Filter the lines below, keeping each one that holds "which".

• [Data shown]
-------
-- ==== Sys2Proof/Safety.lean ====
section
/-! DEFINITION. The terms the claims use: when a requester may issue a command, what a command's answer
looks like, runs of several stimuli, and the invariants of a safe run. -/

namespace Sys2Proof.Machine

open Sys2Proof

/-! ### Issuing and answering -/

/-- The issuer exists, FATAL = 0 (60_exceptions.md R347), and it has no command outstanding
(10_state.md R39). -/
abbrev State.CanIssue (s : State) : Prop :=
  s.issuer < s.clients.length ∧ s.fatal = false ∧ s.issuer ∉ s.waiters ∧
    s.drOwner ≠ some s.issuer ∧ s.rx.owner ≠ some s.issuer ∧
    ∀ c ∈ s.clients[s.issuer]?, c.exOp = none

/-- `s` with `res` on the result port of the issuer, nothing else changed (10_state.md R39). -/
def State.answered (res : Result) (s : State) : State :=
  { s with results := s.results ++ [(s.issuer, res)] }

/-- `s` after the fatal fault `c` with cause code `code` of the issuer's command
(60_exceptions.md R346), nothing else changed. -/
def State.faulted (c : Cause) (code : BitVec 4) (s : State) : State :=
  { s with
    fatal := true
    cause := code
    events := s.events ++ [.fatal c]
    results := s.results ++ [(s.issuer, .fatal c)] }

/-- `s` with the registers of the issuer changed by `f`, nothing else changed. -/
def State.issuerWith (f : Client → Client) (s : State) : State :=
  { s with clients := s.clients.modify s.issuer f }

/-- `s` with the bytes `bs` appended to REQBUF of the issuer and the result Done
(44_register_encoder.md R230). -/
def State.requested (bs : Bytes) (s : State) : State :=
  (s.issuerWith fun c => { c with reqbuf := c.reqbuf ++ bs }).answered .done

/-! ### Frames over the byte spaces (10_state.md R36) -/

/-- Every byte of every byte space reads as before. -/
def SameBytes (s t : State) : Prop :=
  ∀ x a n, t.memRead x a n = s.memRead x a n

/-- Every byte of every byte space other than `y` reads as before. -/
def SameBytesBut (y : ByteSpace) (s t : State) : Prop :=
  ∀ x, x ≠ y → ∀ a n, t.memRead x a n = s.memRead x a n

/-! ### Runs -/

/-- The stimuli `sts` are taken one after another, stopping at the first that gives no next state. -/
def State.acts : List Stimulus → State → Out
  | [], s => .next s
  | st :: sts, s =>
    match s.act st with
    | .next s' => State.acts sts s'
    | .fault f => .fault f
    | .refused r => .refused r

/-- `n` byte steps of the RX engine. -/
def State.rxBytes : Nat → State → State
  | 0, s => s
  | n + 1, s => State.rxBytes n s.rxByte

/-! ### Invariants -/

/-- What one requester's registers say, held against the token, WAITERS, the drain and the read
(47_exchange.md R315 to R319, R325; 43_link_manager.md R190). -/
abbrev ClientInv (s : State) (r : Nat) (c : Client) : Prop :=
  (c.exOp = none → c.exs = .idle) ∧
  (c.exs ≠ .idle → s.token = .held r) ∧
  (c.exOp ≠ none → c.exs = .idle → r ∈ s.waiters) ∧
  (r ∈ s.waiters → c.exs = .idle ∧ s.token ≠ .held r) ∧
  (c.exs = .token → s.rx.owner = none) ∧
  (c.exs = .sent → s.drOwner = none ∧ s.rx.owner = none ∧
    (c.exOp = some .registerWrite ∨ c.exOp = some .streamDrain)) ∧
  (c.exs = .await → s.rx.owner = some r ∧
    (c.exOp = some .registerQuery ∨ c.exOp = some .streamPoll)) ∧
  (c.exs = .decoded → (s.fatal = true ∨ c.outcome ≠ none) ∧
    (c.exOp = some .registerQuery ∨ c.exOp = some .streamPoll)) ∧
  (c.outcome ≠ none → c.exs = .decoded) ∧
  (s.drOwner = some r → c.exOp ≠ none → c.exs = .token ∧ c.written = true) ∧
  (c.exOp = some .registerQuery ∨ c.exOp = some .registerWrite → c.reqbuf.length ≤ 255) ∧
  (s.rx.owner = some r → c.exOp ≠ none → c.exs = .await)

/-- The link arbiter's registers agree: only the token holder drains and reads, never both at once;
DR_OWNER is set exactly while a drain runs and RX_OWNER exactly while a read does; TXFLIGHT holds bytes
only before the transport write; every owner and waiter exists (43_link_manager.md R190 to R206). -/
abbrev State.LinkInv (s : State) : Prop :=
  s.waiters.Pairwise (· < ·) ∧
  (∀ r ∈ s.waiters, r < s.clients.length) ∧
  (∀ r ∈ s.drOwner, s.token = .held r ∧ r < s.clients.length) ∧
  (∀ r ∈ s.rx.owner, s.token = .held r ∧ r < s.clients.length) ∧
  (s.drOwner = none ∨ s.rx.owner = none) ∧
  (s.drs = .idle ↔ s.drOwner = none) ∧
  (s.txflight ≠ [] → s.drs = .write) ∧
  (s.rx.state = .idle ↔ s.rx.owner = none) ∧
  ∀ r < s.clients.length, ∀ c ∈ s.clients[r]?, ClientInv s r c

/-- The staging registers, the parse buffer and the varuint scratch stay in the ranges 10_state.md R24,
R25, R27, R28 and R36 give, a frame in reception has as many payload bytes as were counted, and the
read's remainder is the CRC of exactly the bytes it has taken (10_state.md R22, 43_link_manager.md R202 to
R205). -/
abbrev State.StagingInv (s : State) : Prop :=
  s.rx.payload.length ≤ 255 ∧ s.rx.cnt.toNat ≤ 257 ∧
  (s.rx.state = .hdr → s.rx.cnt.toNat < 4 ∧ s.rx.payload = [] ∧
    s.rx.acc = crc16 ([s.rx.magic.extractLsb' 0 8, s.rx.magic.extractLsb' 8 8, s.rx.src].take
      s.rx.cnt.toNat)) ∧
  (s.rx.state = .len → s.rx.cnt.toNat = 4 ∧ s.rx.payload = [] ∧ s.rx.magic = Config.magic ∧
    s.rx.acc = crc16 [0x54, 0xAB, s.rx.src, s.rx.dst]) ∧
  (s.rx.state = .body → s.rx.cnt.toNat ≤ s.rx.len.toNat + 1 ∧
    s.rx.payload.length = min s.rx.cnt.toNat s.rx.len.toNat ∧ s.rx.magic = Config.magic ∧
    s.rx.acc = crc16 ([0x54, 0xAB, s.rx.src, s.rx.dst, s.rx.len] ++ s.rx.payload)) ∧
  s.pay.length ≤ 255 ∧ s.cur ≤ s.pay.length ∧
  s.vu.cnt.toNat ≤ 5 ∧ s.vu.shift.toNat = 7 * s.vu.cnt.toNat

/-- REPLY is in its canonical form; CAUSE is 0 exactly when FATAL is, and never an unused code
(60_exceptions.md R341). -/
abbrev State.StatusInv (s : State) : Prop :=
  ReplyMap.wf s.reply ∧ (s.fatal = false ↔ s.cause = 0) ∧ s.cause.toNat ≤ 6

/-! ### Wire frames, as the claims spell them (20_memory.md R71) -/

/-- The five header bytes of a frame with raw source and destination bytes. -/
def frameHeader (src dst : Byte) (n : Nat) : Bytes := [0x54, 0xAB, src, dst, BitVec.ofNat 8 n]

/-- The CRC a frame should carry (30_encoding.md R96). -/
def frameCrc (src dst : Byte) (payload : Bytes) : BitVec 16 :=
  crc16 (frameHeader src dst payload.length ++ payload)

/-- A frame whose CRC field is `crc`. -/
def wireFrame (src dst : Byte) (payload : Bytes) (crc : BitVec 16) : Bytes :=
  frameHeader src dst payload.length ++ payload ++ [crc.extractLsb' 0 8, crc.extractLsb' 8 8]

/-- The frame the block sends from its id to `dst`: the reserved bit 0, the CRC right. -/
def sentFrame (rr : Bool) (src dst : Id7) (payload : Bytes) : Bytes :=
  let s : Byte := BitVec.ofBool rr ++ src
  let d : Byte := 0#1 ++ dst
  wireFrame s d payload (frameCrc s d payload)

/-- The frame as LM_READ_FRAME and FRAME_DEC report it (42_frame_codec.md R165). -/
def reportedFrame (src dst : Byte) (payload : Bytes) (crc : BitVec 16) : Frame :=
  { srcId := src.setWidth 7, rr := src.msb, dstId := dst.setWidth 7, dstB7 := dst.msb,
    payload := payload, crcRx := crc, crcOk := decide (frameCrc src dst payload = crc) }

/-- A read of requester `r` has just been accepted: no byte of its frame is in yet
(43_link_manager.md R200). -/
abbrev State.ReadStarted (s : State) (r : Nat) : Prop :=
  s.fatal = false ∧ s.rx.state = .hdr ∧ s.rx.cnt = 0 ∧ s.rx.payload = [] ∧ s.rx.acc = 0xFFFF ∧
    s.rx.owner = some r

/-- The receive engine once a whole frame has been taken and the read has ended. -/
def RxEngine.afterFrame (rx : RxEngine) (src dst : Byte) (payload : Bytes) (crc : BitVec 16) :
    RxEngine :=
  { rx with
    state := .idle, owner := none, magic := 0xAB54, src := src, dst := dst,
    len := BitVec.ofNat 8 payload.length, payload := payload, crc := crc
    acc := frameCrc src dst payload
    cnt := BitVec.ofNat 9 (payload.length + 2) }

/-! ### Requesters and the reply map -/

/-- A requester's exchange registers at the end of a command (47_exchange.md R316). -/
def Client.atRest (c : Client) : Client :=
  { c with exs := .idle, exOp := none, written := false, cancelled := false, outcome := none }

/-- The ten sub-frames the register reply decoder handles, codes 0x20 to 0x29
(45_register_reply_decoder.md R265). -/
def isRegisterReply : Instr → Bool
  | .replySingleInt8 _ _ => true
  | .replySingleInt16 _ _ => true
  | .replySingleInt32 _ _ => true
  | .replySingleFloat _ _ => true
  | .replyMultipleInt8 _ _ _ => true
  | .replyMultipleInt16 _ _ _ => true
  | .replyMultipleInt32 _ _ _ => true
  | .replyMultipleFloat _ _ _ => true
  | .writeError _ _ => true
  | .readError _ _ => true
  | _ => false

/-- `m'` is `m` with the entry `e` under `key`, whatever stood there (45_register_reply_decoder.md
R269). -/
def Entered (key : Nat) (e : Entry) (m m' : ReplyMap) : Prop :=
  ∀ k, ReplyMap.lookup k m' = if k = key then some e else ReplyMap.lookup k m

/-- `m'` is `m` with value `i` of `vals` under `start + i`, a sum of natural numbers
(45_register_reply_decoder.md R278, R279). -/
def MultipleEntered (start : Nat) (vals : List TV) (m m' : ReplyMap) : Prop :=
  ∀ k, ReplyMap.lookup k m' =
    if start ≤ k ∧ k < start + vals.length then (vals[k - start]?).map Entry.val
    else ReplyMap.lookup k m

/-- VU_DEC at `i` finds no whole varuint there (40_varuint.md R134). -/
abbrev VuEnds (src : Bytes) (i : Nat) : Prop :=
  (vuDec src i).1 = VuResult.noData ∨ (vuDec src i).1 = VuResult.truncated

/-- The tail begins a reply sub-frame and ends inside it (45_register_reply_decoder.md R267, R278): in the
index, in a single value, in the count or code, or in the values of a REPLY_MULTIPLE, of which those that
are there whole go into the map as the entries `es`. -/
def TailCutShort (tail : Bytes) (es : List (Nat × Entry)) : Prop :=
  ∃ id n, (vuDec tail 0).1 = VuResult.value id n ∧ 0x20 ≤ id.toNat ∧ id.toNat ≤ 0x29 ∧
    (es = [] ∧ VuEnds tail n ∨
     ∃ index k, (vuDec tail n).1 = VuResult.value index k ∧
       ((es = [] ∧ ∃ ty : TypeTag, id.toNat = 0x20 + ty.num.toNat ∧ tail.length < n + k + ty.width) ∨
        (es = [] ∧ 0x24 ≤ id.toNat ∧ VuEnds tail (n + k)) ∨
        ∃ count j, (vuDec tail (n + k)).1 = VuResult.value count j ∧
          ∃ ty : TypeTag, id.toNat = 0x24 + ty.num.toNat ∧
            tail.length < n + k + j + count.toNat * ty.width ∧
            let data := tail.drop (n + k + j)
            es = multipleEntries index.toNat ((List.range (data.length / ty.width)).map fun i =>
              TV.ofBytes ty ((data.drop (i * ty.width)).take ty.width))))

/-- A tail of a reply at which the parse stops, and the entries it still gives
(45_register_reply_decoder.md R265, R267, R268, R278, R282): nothing left, a discriminator other than 0x20
to 0x29, one that is cut short, or a sub-frame that is. -/
def TailStops (tail : Bytes) (why : StopReason) (es : List (Nat × Entry)) : Prop :=
  (why = .exhausted ∧ es = [] ∧ tail = []) ∨
  (why = .unknownId ∧ es = [] ∧ ∃ id n, (vuDec tail 0).1 = VuResult.value id n ∧
    ¬ (0x20 ≤ id.toNat ∧ id.toNat ≤ 0x29)) ∨
  (why = .truncated ∧ (es = [] ∧ (vuDec tail 0).1 = VuResult.truncated ∨ TailCutShort tail es))

/-- An overlong varuint stands where the parse of a reply's tail reads one, those before it being whole: as
the discriminator, as a sub-frame's index, or as its count or code (45_register_reply_decoder.md R265,
R284). -/
def ReplyFieldOverlong (tail : Bytes) : Prop :=
  (vuDec tail 0).1 = VuResult.overlong ∨
  ∃ id n, (vuDec tail 0).1 = VuResult.value id n ∧ 0x20 ≤ id.toNat ∧ id.toNat ≤ 0x29 ∧
    ((vuDec tail n).1 = VuResult.overlong ∨
     ∃ index k, (vuDec tail n).1 = VuResult.value index k ∧ 0x24 ≤ id.toNat ∧
       (vuDec tail (n + k)).1 = VuResult.overlong)

/-- The first sub-frame of a stream reply is a whole 0x41 sub-frame (46_stream_subframes.md R302). -/
def StreamAccepts (payload : Bytes) (channel : VuValue) (data : Bytes) : Prop :=
  ∃ n k j length, (vuDec payload 0).1 = VuResult.value 0x41 n ∧
    (vuDec payload n).1 = VuResult.value channel k ∧
    (vuDec payload (n + k)).1 = VuResult.value length j ∧
    n + k + j + length.toNat ≤ payload.length ∧
    data = (payload.drop (n + k + j)).take length.toNat

/-- A stream reply brings no data (46_stream_subframes.md R302, R303): it ends before its three varuints
do, or they are whole and its first sub-frame is not 0x41 or has its data cut short. -/
def StreamRejects (payload : Bytes) : Prop :=
  VuEnds payload 0 ∨
  ∃ id n, (vuDec payload 0).1 = VuResult.value id n ∧
    (VuEnds payload n ∨
     ∃ channel k, (vuDec payload n).1 = VuResult.value channel k ∧
       (VuEnds payload (n + k) ∨
        ∃ length j, (vuDec payload (n + k)).1 = VuResult.value length j ∧
          (id ≠ 0x41 ∨ payload.length < n + k + j + length.toNat)))

/-- One of the first three varuints of a stream reply is overlong, those before it being whole
(46_stream_subframes.md R302). -/
def StreamFieldOverlong (payload : Bytes) : Prop :=
  (vuDec payload 0).1 = VuResult.overlong ∨
  ∃ id n, (vuDec payload 0).1 = VuResult.value id n ∧
    ((vuDec payload n).1 = VuResult.overlong ∨
     ∃ channel k, (vuDec payload n).1 = VuResult.value channel k ∧
       (vuDec payload (n + k)).1 = VuResult.overlong)

/-- The straps of the block: SOURCE_ID, CRC_ENFORCE, RESYNC_WINDOW, and each requester's DEST_ID and
CHANNEL (10_state.md R32). -/
def State.straps (s : State) : Id7 × Bool × Nat × List (Id7 × U32) :=
  (s.sourceId, s.crcEnforce, s.resyncWindow, s.clients.map fun c => (c.destId, c.channel))

/-- EXS of requester `r`; idle where there is no such requester. -/
def State.exsOf (s : State) (r : Nat) : ExState := ((s.clients[r]?).map Client.exs).getD .idle

/-- The number a sequence of varuint bytes denotes, least significant group first, the continuation bits
left out (30_encoding.md R97). -/
def groupValue : Bytes → Nat
  | [] => 0
  | b :: bs => (b.setWidth 7).toNat + 128 * groupValue bs

end Sys2Proof.Machine
end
-------
• [Answer space]
index, in a single value, in the count or code, or in the values of a REPLY_MULTIPLE, of which those that
/-- A tail of a reply at which the parse stops, and the entries it still gives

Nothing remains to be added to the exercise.